Once back home for 2 weeks, I’ll benefit from new inputs. I’ll cross my fingers and hope that my new internist at the old clinic will be a friend instead of a foe. I hope that she’ll look at my charts and graphs and conclude that though she’s never seen anything like this before, that she will be collaborative. Bill’s ongoing research triggered a new hypothesis to test, to try drugs designed to pass the blood brain barrier. I’ll spare you those details, but perhaps she’ll grant my wish for a prescription in that drug class. If I’m lucky, she’ll employ her creatively to improve my progress.

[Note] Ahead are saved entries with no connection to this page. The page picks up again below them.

/-- Settles O45: the sample's quantum leaves Q, and only the charge condition can move the level. -/
theorem currentSampleIsCounted : Obligations.CurrentSampleIsCounted := by
  intro s raw hp running cal quantum full reserve q low
  have taken : exec (.currentSampleArrival raw) s =
      .next ((s.begin.onGauge fun g => { g with currentRunning := false }).takeCurrent raw.toInt) := by
    simp only [exec, execCurrentSampleArrival, State.serving_running hp, State.begin_gauge, running, if_true]
  have beyond : decide (0 < quantum ∧ (s.gauge.q : Int) < quantum) = (decide (0 < quantum) && decide ((s.gauge.q : Int) < quantum)) :=
    Bool.decide_and ..
  have counted : (s.begin.onGauge fun g => { g with currentRunning := false }).takeCurrent raw.toInt =
      State.handLevel
        { s with
          ports := ⟨[], none, []⟩
          gauge :=
            { s.gauge with
              currentRunning := false
              iCal := cal
              q := q
              underrun := s.gauge.underrun || (decide (0 < quantum) && decide ((s.gauge.q : Int) < quantum))
              chargeLow := low } } s.gauge.level := by
    have calibrated : calibrateCurrent s.ret.settings raw.toInt = cal := clampInt_eq (by decide)
    have counted (c : Int) : chargeAfter s.ret.settings.full s.gauge.q c = (max 0 (min (full : Int) ((s.gauge.q : Int) - c))).toNat :=
      congrArg _ (clampInt_eq (Int.natCast_nonneg _))
    unfold State.takeCurrent
    simp only [State.onGauge, State.begin_gauge, State.begin_ret, State.begin_doze, calibrated, counted]
    rfl
  rw [taken, counted, beyond]
  exact congrArg _ (handLevel_charge rfl)

/-- Settles O46: the sample enters the window, and only the voltage condition can move the level. -/
theorem voltageSampleEntersTheWindow : Obligations.VoltageSampleEntersTheWindow := by
  intro s mv oldest rest hp running window sum average low t
  have taken : exec (.voltageSampleArrival mv) s =
      .next ((s.begin.onGauge fun g => { g with voltageRunning := false }).takeVoltage mv.toNat) := by
    simp only [exec, execVoltageSampleArrival, State.serving_running hp, State.begin_gauge, running, if_true]
  have entered : (s.begin.onGauge fun g => { g with voltageRunning := false }).takeVoltage mv.toNat =
      t.handLevel s.gauge.level := by
    unfold State.takeVoltage
    simp only [State.onGauge, State.begin_gauge, window, List.headD_cons, List.tail_cons]
    rfl
  rw [taken, entered, handLevel_voltage (s := t) (g := s.gauge) rfl]
  refine ⟨fun same => ?_, fun left was => ?_, fun entry was => ?_⟩
  · exact congrArg _ (if_pos same)
  · have moved : ¬t.gauge.voltageLow = s.gauge.voltageLow := fun h => absurd (left.symm.trans (h.trans was)) (by decide)
    exact congrArg _ ((if_neg moved).trans (if_neg (Bool.eq_false_iff.1 left)))
  · have moved : ¬t.gauge.voltageLow = s.gauge.voltageLow := fun h => absurd (entry.symm.trans (h.trans was)) (by decide)
    exact congrArg _ ((if_neg moved).trans (if_pos entry))

/-! ### Doze entry (R45, R56, R107, R114, R189) -/

/-- Settles O47: the event falls asleep exactly where the part is quiet and its idle time has reached DOZE_DELAY. -/
theorem dozeEntrySlowsThePart : Obligations.DozeEntrySlowsThePart := by
  refine ⟨fun s => quiet_iff, fun s hp => ?_⟩
  intro idle
  refine ⟨fun quiet long => ?_, fun stays => ?_⟩
  · have may : s.begin.mayDoze = true := mayDoze_iff.2 ⟨quiet, long⟩
    simp only [exec, execDozeEntry, State.serving_running hp, may, if_true, State.fallAsleep, changeRate_eq, Config.pollDoze,
      Config.currentDoze]
    rfl
  · have not : ¬s.begin.mayDoze = true := fun may => by
      obtain ⟨quiet, long⟩ := mayDoze_iff.1 may
      rcases stays with busy | short
      · exact absurd (busy.symm.trans quiet) (by decide)
      · exact absurd long (not_le.2 short)
    simp only [exec, execDozeEntry, State.serving_running hp, if_neg not]
    rfl

end Sys2Proof.Machine
end

section
/-! PROOFS. Power loss, the two resets and reconciliation (R59, R106, R119, R130 to R141, R187, R193, R194). -/

namespace Sys2Proof.Machine

variable {s : State}

/-! ### Values of the four modules -/

theorem PerModule.ext_get {α : Type} {p q : PerModule α} (h : ∀ k, p.get k = q.get k) : p = q := by
  cases p
  cases q
  exact congr (congr (congr (congrArg PerModule.mk (h .m0)) (h .m1)) (h .m2)) (h .m3)

theorem perModule_get {α : Type} (f : ModuleId → α) (k : ModuleId) : (perModule f).get k = f k := by
  cases k <;> rfl

theorem PerModule.get_set {α : Type} (v : PerModule α) (i j : ModuleId) (x : α) :
    (v.set j x).get i = if i = j then x else v.get i := by
  by_cases h : i = j
  · rw [h, PerModule.get_set_self, if_pos rfl]
  · rw [PerModule.get_set_other _ _ h, if_neg h]

/-! ### Power loss and RESET# (R130 to R132) -/

/-- Settles O48: step 1 in each phase. -/
theorem resetAbandonsWhatIsInProgress : Obligations.ResetAbandonsWhatIsInProgress := by
  intro s
  have lost : s.loseVolatile.Abandoned :=
    ⟨rfl, rfl, rfl, rfl, rfl, rfl, rfl, rfl, rfl, rfl, rfl, rfl, rfl, rfl, rfl⟩
  refine ⟨⟨_, rfl, rfl, rfl, rfl, rfl, lost⟩, fun powered high => ?_, fun low => ?_, fun off high => ?_, fun off low inp => ?_⟩
  · have taken : exec .resetAssert s = .next { s.abandon with resetPin := true } := by
      simp only [exec, execResetAssert, State.assertReset, high, Bool.false_eq_true, if_false]
      cases phase : s.phase with
      | running => rfl
      | inReset kind => rfl
      | unpowered => exact absurd phase powered
    have abandoned : State.Abandoned { s.abandon with resetPin := true } :=
      ⟨rfl, rfl, rfl, rfl, rfl, rfl, rfl, rfl, rfl, rfl, rfl, rfl, rfl, rfl, rfl⟩
    exact ⟨_, taken, rfl, rfl, rfl, rfl, abandoned, rfl, rfl, rfl, rfl, rfl⟩
  · simp only [exec, execResetAssert, State.assertReset, low, if_true]
    rw [← low]
    rfl
  · simp only [exec, execResetAssert, State.assertReset, high, off, Bool.false_eq_true, if_false]
    rw [← off]
    rfl
  · simp only [exec, execPowerOn, off, State.powerOn]
    rw [if_pos (show s.begin.resetPin = true from low)]
    rfl

/-! ### Reconciliation (R59, R133 to R137) -/

/-- A slot record closed by reconciliation (R133). -/
def SlotRec.reconciled (r : SlotRec) : SlotRec := { r with state := .free, last := some r.state.lostOrTorn.1 }

/-- The suspect list and its overflow count once each module of a list has handed its entry (R134, R144). -/
def State.reconciledList (s : State) (ks : List ModuleId) : List Suspect × Nat :=
  ks.foldl
    (fun l k =>
      let a := addSuspect l.1 l.2 ((s.slotRec k).entry k (s.slotRec k).state.lostOrTorn.2 s.clock.stamp)
      (a.1, a.2.1)) (s.ret.suspects, s.ret.overflow)

/-- The part once the slots of the given modules are closed by reconciliation. -/
def State.slotsReconciled (s : State) (ks : List ModuleId) : State :=
  { s with
    ret :=
      { s.ret with
        slots := perModule fun k => if k ∈ ks then (s.slotRec k).reconciled else s.slotRec k
        suspects := (s.reconciledList ks).1
        overflow := (s.reconciledList ks).2 } }

theorem reconcileSlot_eq (s : State) (k : ModuleId) :
    s.reconcileSlot k =
      let list :=
        addSuspect s.ret.suspects s.ret.overflow ((s.slotRec k).entry k (s.slotRec k).state.lostOrTorn.2 s.clock.stamp)
      { s with
        ret :=
          { s.ret with
            slots := s.ret.slots.set k (s.slotRec k).reconciled, suspects := list.1, overflow := list.2.1 } } := rfl

theorem slotRec_reconcileSlot (s : State) (k j : ModuleId) :
    (s.reconcileSlot k).slotRec j = if j = k then (s.slotRec k).reconciled else s.slotRec j :=
  PerModule.get_set _ _ _ _

theorem slotsReconciled_nil (s : State) : s.slotsReconciled [] = s := by
  have slots : (perModule fun k => if k ∈ ([] : List ModuleId) then (s.slotRec k).reconciled else s.slotRec k) = s.ret.slots :=
    PerModule.ext_get fun k => by simp only [perModule_get, List.not_mem_nil, if_false, State.slotRec]
  rw [State.slotsReconciled, slots]
  rfl

/-- The slots are closed one by one, each by what its own record says (R133, R134). -/
theorem reconcileSlots_eq {ks : List ModuleId} (hks : ks.Nodup) (s : State) :
    ks.foldl State.reconcileSlot s = s.slotsReconciled ks := by
  induction ks generalizing s with
  | nil => exact (slotsReconciled_nil s).symm
  | cons k ks ih =>
    obtain ⟨fresh, rest⟩ := List.nodup_cons.1 hks
    have list : (s.reconcileSlot k).reconciledList ks = s.reconciledList (k :: ks) := by
      refine List.foldl_ext _ _ _ fun l j hj => ?_
      have other : j ≠ k := fun same => fresh (same ▸ hj)
      rw [slotRec_reconcileSlot, if_neg other]
      rfl
    have slots : (perModule fun j => if j ∈ ks then ((s.reconcileSlot k).slotRec j).reconciled else (s.reconcileSlot k).slotRec j) =
        perModule fun j => if j ∈ k :: ks then (s.slotRec j).reconciled else s.slotRec j :=
      PerModule.ext_get fun j => by
        rw [perModule_get, perModule_get, slotRec_reconcileSlot]
        by_cases same : j = k
        · subst same
          simp only [fresh, if_false, if_true, List.mem_cons_self]
        · simp only [same, if_false, List.mem_cons, false_or]
    rw [List.foldl_cons, ih rest, State.slotsReconciled, list, slots]
    rfl

/-- The shock log, its epoch and its overwritten count after reconciliation: every open record is closed, and a DROPOUT record
counts the slots found live where none did before (R59, R135, R137, R157, R159). -/
def State.reconciledLog (s : State) : List ShockRec × Nat × Nat :=
  let closed := s.ret.shocks.map ShockRec.close
  let isFull := decide (32 ≤ s.ret.shocks.length)
  if s.liveRecords = [] ∨ s.interrupted = true then (closed, s.ret.epoch, s.ret.overwritten)
  else if s.ret.epoch < 4294967295 then
    ((if isFull then closed.tail else closed) ++ [{ s.dropout with number := s.ret.epoch + 1, isOpen := false }],
      s.ret.epoch + 1, if isFull then min (s.ret.overwritten + 1) 65535 else s.ret.overwritten)
  else (closed, s.ret.epoch, min (s.ret.overwritten + 1) 65535)

/-- The part once reconciliation is done with its records and its slots. -/
def State.reconciled (s : State) : State :=
  { s.slotsReconciled s.liveRecords with
    ret :=
      { (s.slotsReconciled s.liveRecords).ret with
        shocks := s.reconciledLog.1, epoch := s.reconciledLog.2.1, overwritten := s.reconciledLog.2.2 } }

theorem liveRecords_nodup (s : State) : s.liveRecords.Nodup := List.Nodup.filter _ (by decide)

/-- A log of closed records holds none that a change could reach (R158). -/
theorem map_close_closed {l : List ShockRec} (h : ∀ r ∈ l, r.isOpen = false) (n : Nat) :
    (l.map fun r => if r.number = n ∧ r.isOpen then r.close else r) = l :=
  (List.map_congr_left fun r hr => if_neg fun ⟨_, isOpen⟩ => Bool.eq_false_iff.1 (h r hr) isOpen).trans (List.map_id l)

theorem mem_map_close {l : List ShockRec} {r : ShockRec} (h : r ∈ l.map ShockRec.close) : r.isOpen = false := by
  obtain ⟨_, -, rfl⟩ := List.mem_map.1 h
  rfl

/-- The DROPOUT record in a log of closed records: numbered, and closed once the slots are (R135, R157). -/
theorem createShock_dropout (s : State) (room : s.ret.epoch < 4294967295) :
    s.closeRecords.createShock s.closeRecords.dropout false =
      ({ s with
          ret :=
            { s.ret with
              shocks :=
                (if decide (32 ≤ s.ret.shocks.length) then (s.ret.shocks.map ShockRec.close).tail
                  else s.ret.shocks.map ShockRec.close) ++ [{ s.dropout with number := s.ret.epoch + 1 }]
              epoch := s.ret.epoch + 1
              overwritten :=
                if decide (32 ≤ s.ret.shocks.length) then min (s.ret.overwritten + 1) 65535 else s.ret.overwritten } },
        s.ret.epoch + 1) := by
  have long : (s.ret.shocks.map ShockRec.close).length = s.ret.shocks.length := List.length_map _
  have free : s.closeRecords.ret.epoch < Config.maxWord32 := room
  rw [← long]
  exact if_pos free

In just the last couple of days, I’ve added 2 appointments to my tight calendar with yet another naturopath. I was in search of a Chinese medicine practitioner in hopes of using Chinese herbs to calm my hypertension. It was Bill’s idea, which seemed brilliant: use a subtle art on a patient who needs subtle therapy. This naturopath with broad background came highly recommended, so I’m hanging even more hope on that approach. And in support of the Chinese medicine strategy, I’ve already started using several acupressure points daily.

And I’ll follow-up on the cardiology ND's suggestion to do a 6-week Acetyl CH test. I don’t really know what is involved except that I purchase 2 products and increase the amount I take every 2 weeks, and I am guaranteed to be sick by the end of the protocol. Hardly something to be enthused about but it is a diagnostic tool that might identify an underlying problem, which is enticing.

Hope, hope, hope. Hope is my most powerful tool right now. I’ve learned more about pharmacokinetics than I’d ever wanted to know; I can now identify which of 3 drugs I have on board by their different side effects, including subtle differences in the headaches they produce; and I know that I can still achieve normal blood pressure.  I am not where I need to be but I continue to hope that hope will get me there.

And I hope that some readers will find a sense of empowerment in my journey, that they will see that the impenetrable barriers to good health before them may have some back doors to be exploited. No doubt they too will have to devote an excessive amount of time and energy and delve into overwhelming details, but what’s the alternative? Good luck to you all in your quest to be well, to feel your best.